C’est ça la solidarité
Mais pour l’heure, c’est la défense des conditions de travail qui absorbe son énergie. « Me battre pour que mes enfants aient un meilleur avenir ou mes collègues, pour moi, c’est la même chose ! Les conducteurs ont une vie. Si on perd le permis, si on perd le boulot, si on perd le salaire, comment fait-on vivre la famille ? C’est la sécurité d’abord pour les conducteurs qui m’importe. Je les défendrai jusqu’au bout ! »
Cung est membre du SEV depuis 20 ans en suivant le syndicat sans participer directement.

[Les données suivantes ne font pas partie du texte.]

-- ==== Sys2Proof/Machine/Matrix.lean ====
section
/-! DEFINITION. The matrix engine: the class-4 words as they issue, gangs and the belay latch, the reservation table and
its grants, first use of an accumulator, the passes (R186 to R203, R240, R359). -/

namespace Sys2Proof.Machine

/-! Fields (R187 to R189). -/

/-- The shape of a word: 0 .q4, 1 .q1. -/
def shapeOf (u : UW) : Nat := bits u.card 1 0
/-- Quads and rows of a shape. -/
def shapeQuads (sh : Nat) : Nat := if sh == 1 then 1 else 4
def shapeRows (sh : Nat) : Nat := if sh == 1 then 32 else 64
/-- The types of A and B. -/
def typeA (u : UW) : Nat := if u.two then u.ty else 13
def typeB (u : UW) : Nat := if u.two && u.ty2 != 0 then u.ty2 else typeA u
/-- The bytes of n elements of a type, E2M1 packed. -/
def elBytes (t n : Nat) : Nat := n * tyWidth t / 8
/-- RB: bytes of a row of 128 elements (R189). -/
def rowBytes (t : Nat) : Nat := elBytes t 128

/-- Quad operands of a field. -/
def dQ (u : UW) (n : Nat) : Opnd := { field := 0, cls := .q, f := u.d, n := n, wr := true, al := n }
def aQ (u : UW) (n : Nat) : Opnd := { field := 1, cls := .q, f := u.a, n := n, rd := true, al := n }
/-- The scalar of offsets of a two-word form. -/
def cOff (u : UW) : List Opnd := if u.two then [cS u] else []
def opsMM (u : UW) : List Opnd := [{ dQ u (shapeQuads (shapeOf u)) with rd := true }, aBuf u, bBuf u] ++ cOff u
def opsMMB (u : UW) : List Opnd := [{ dQ u 4 with rd := true }, aBuf u, bBuf u] ++ cOff u
def opsMMG (width : Nat) (u : UW) : List Opnd :=
  [{ dQ u (shapeQuads (shapeOf u)) with rd := true }, aBuf u, bBuf u] ++
    (if u.two then [{ field := 3, cls := .v, f := u.c, n := mmgSyms width (shapeOf u), rd := true }] else [])
def opsTile (u : UW) : List Opnd := [{ field := 0, cls := .s, f := u.d, rd := true }, aBuf u, bBuf u]
def opsAmov (width : Nat) (u : UW) : List Opnd :=
  match bits u.card 3 2 with
  | 1 => [dVn' u, aQ u 1]
  | 2 => [dQ u 1, { field := 1, cls := .v, f := u.a, n := 1024 / width, rd := true }]
  | _ => [dQ u 1, aQ u 1]
where
  /-- The vector symbols of AMOV.tov. -/
  dVn' (u : UW) : Opnd := { field := 0, cls := .v, f := u.d, n := 1024 / width, wr := true }

/-! Quads (R187, R199). -/

/-- The physical quad of a quad symbol, none when the symbol lies in the spill area. -/
def quadPhys (b : Block) (num : Nat) : Option Nat := tget b.qbind num
/-- The 1,024 elements of a quad symbol. -/
def quadData (s : State) (b : Block) (num : Nat) : Tbl W32 :=
  match quadPhys b num with
  | some p => (tgetD (ropeOf s (ropeOfCore b.core)).quads p {}).data
  | none => tgetD b.qspill num []
def quadGet (t : Tbl W32) (i : Nat) : W32 := tgetD t i 0
/-- All elements of a quad symbol written. -/
def quadPut (s : State) (blk num : Nat) (f : Nat → W32) : State :=
  match tget s.blocks blk with
  | none => s
  | some b =>
    let t : Tbl W32 := (upto 1024).filterMap (fun i => if f i == 0 then none else some (i, f i))
    let s1 := modBlock s blk (fun b => { b with qpois := b.qpois.filter (· ≠ num) })
    match quadPhys b num with
    | some p => modRope s1 (ropeOfCore b.core) (fun r =>
        { r with quads := tset {} r.quads p { tgetD r.quads p {} with data := t } })
    | none => modBlock s1 blk (fun b => { b with qspill := tput b.qspill num t })

/-- Element (i, j) of a result: its quad from the first and its place in it (R187). -/
def elemAt (i j : Nat) : Nat × Nat := (2 * (i / 32) + j / 32, 32 * (i % 32) + j % 32)
/-- Row and column of place x of quad n of a result. -/
def elemOf (n x : Nat) : Nat × Nat := (32 * (n / 2) + x / 32, 32 * (n % 2) + x % 32)
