/-- MODE from a scalar (R52, R115). -/
noncomputable def modeForms (w : CW) : List WordForm :=
  [⟨.modeW w, { u := ucw w, ok := fun _ => ok16 (ucw w), ops := fun _ => sA (ucw w) }⟩]

/-- BR (R103). -/
noncomputable def brForms (w : CW) (v : IW) (x : XW) : List WordForm :=
  [⟨.br v, { u := uiw v, ok := fun _ => ok14 (uiw v), last := true }⟩,
    ⟨.brLong w x, { u := uiw2 w x, ok := fun _ => ok14 (uiw2 w x), last := true }⟩]

/-- JMP (R103). -/
noncomputable def jmpForms (w : CW) (v : IW) (x : XW) : List WordForm :=
  [⟨.jmp v, { u := uiw v, ok := fun _ => ok15 (uiw v), last := true }⟩,
    ⟨.jmpLong w x, { u := uiw2 w x, ok := fun _ => ok15 (uiw2 w x), last := true }⟩]

/-- CALL (R103). -/
noncomputable def callForms (w : CW) (v : IW) (x : XW) : List WordForm :=
  [⟨.call v, { u := uiw v, ok := fun _ => ok9 (uiw v), ops := fun _ => sD (uiw v), last := true }⟩,
    ⟨.callLong w x, { u := uiw2 w x, ok := fun _ => ok9 (uiw2 w x), ops := fun _ => sD (uiw2 w x), last := true }⟩]

/-- RET (R103). -/
noncomputable def retForms (w : CW) : List WordForm :=
  [⟨.ret w, { u := ucw w, ok := fun _ => ok16 (ucw w), ops := fun _ => sA (ucw w), last := true }⟩]

/-- IF (R107, R108). -/
noncomputable def ifForms (w : CW) : List WordForm :=
  [⟨.ifW w, { u := ucw w, ok := fun _ => ok17 (ucw w), last := true }⟩]

/-- ELSE (R108). -/
noncomputable def elseForms (w : CW) : List WordForm :=
  [⟨.elseW w, { u := ucw w, ok := fun _ => ok18 (ucw w), last := true }⟩]

/-- ENDIF (R108). -/
noncomputable def endifForms (w : CW) : List WordForm :=
  [⟨.endif w, { u := ucw w, ok := fun _ => ok18 (ucw w), last := true }⟩]

/-- LOOP with its iteration count, none when unbounded (R109). -/
noncomputable def loopWords (w : CW) (x : XW) : List (WordForm × (IC → Option Nat)) :=
  [(⟨.loopW w, { u := ucw w, ok := fun _ => ok19 (ucw w), ops := fun _ => (if ((ucw w)).b == 1 then sA (ucw w) else []), last := true }⟩, fun k => if k.u.b == 1 then some (srcA k) else none),
    (⟨.loopImm w x, { u := uiw2 w x, ok := fun _ => ok20 (uiw2 w x), last := true }⟩, fun k => some k.u.imm)]

/-- BREAK and CONT (R109). -/
noncomputable def leaveWords (w : CW) : List (WordForm × Bool) :=
  [(⟨.breakW w, { u := ucw w, ok := fun _ => ok21 (ucw w), last := true }⟩, true),
    (⟨.contW w, { u := ucw w, ok := fun _ => ok21 (ucw w), last := true }⟩, false)]

/-- ENDLOOP (R109). -/
noncomputable def endloopForms (w : CW) : List WordForm :=
  [⟨.endloop w, { u := ucw w, ok := fun _ => ok18 (ucw w), last := true }⟩]

/-- END (R117). -/
noncomputable def endForms (w : CW) : List WordForm :=
  [⟨.endW w, { u := ucw w, ok := fun _ => ok0 (ucw w), last := true }⟩]

/-- BAR.ARR (R119). -/
noncomputable def barArrForms (w : CW) : List WordForm :=
  [⟨.barArr w, { u := ucw w, ok := fun _ => ok16 (ucw w), ops := fun _ => [aBar (ucw w)] }⟩]

/-- BAR.WAIT (R119). -/
noncomputable def barWaitForms (w : CW) : List WordForm :=
  [⟨.barWait w, { u := ucw w, ok := fun _ => ok16 (ucw w), ops := fun _ => [aBar (ucw w)], last := true }⟩]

Puis il s’est présenté et a été élu il y a quelques mois à la présidence. « J’ai pensé que ce que je peux apporter, c’est cette présence sur le terrain pour les conducteurs, le personnel des ateliers, du métro, de l’administration et les contrôleurs. Être à leur écoute et répondre dans les 24 heures aux demandes. Le comité est très impliqué. Ce sont tous des combattants sur lesquels on peut compter. Le syndicat doit descendre vers chaque collègue, montrer qu’on est là. Et là, ça bouge. C’est le seul moyen pour avoir cette force pour se battre. Maintenant, on est solide. On remplit une salle avec plus de 350 personnes. Et ce n’est que le début ! ».
Son engagement pour le Vietnam lui a donné ce sens de l’organisation et de l’efficacité politique. « J’explique la solidarité à mes collègues. Que c’est un bien précieux à cultiver. Si tu es convoqué, ils sont deux et toi, tu es tout seul. Si tu as des problèmes avec ton horaire, le roulement ou avec ton bus, avec qui tu vas en parler ? A ton syndicat ! Un soir à 19h, je suis là. Pas ton manager. C’est ça la solidarité ! » Et la retraite, y pense-t-il ? « Encore 3 années et 5 mois. Mais j’irai jusqu’au bout. Je ne veux pas lâcher mes collègues. En ce moment, c’est le plus important. Il faut régler les choses ici avant de penser à celles à 12’000 kilomètres. Et la relève est prête pour demain ». Il ne lâche rien, Cung le combattant.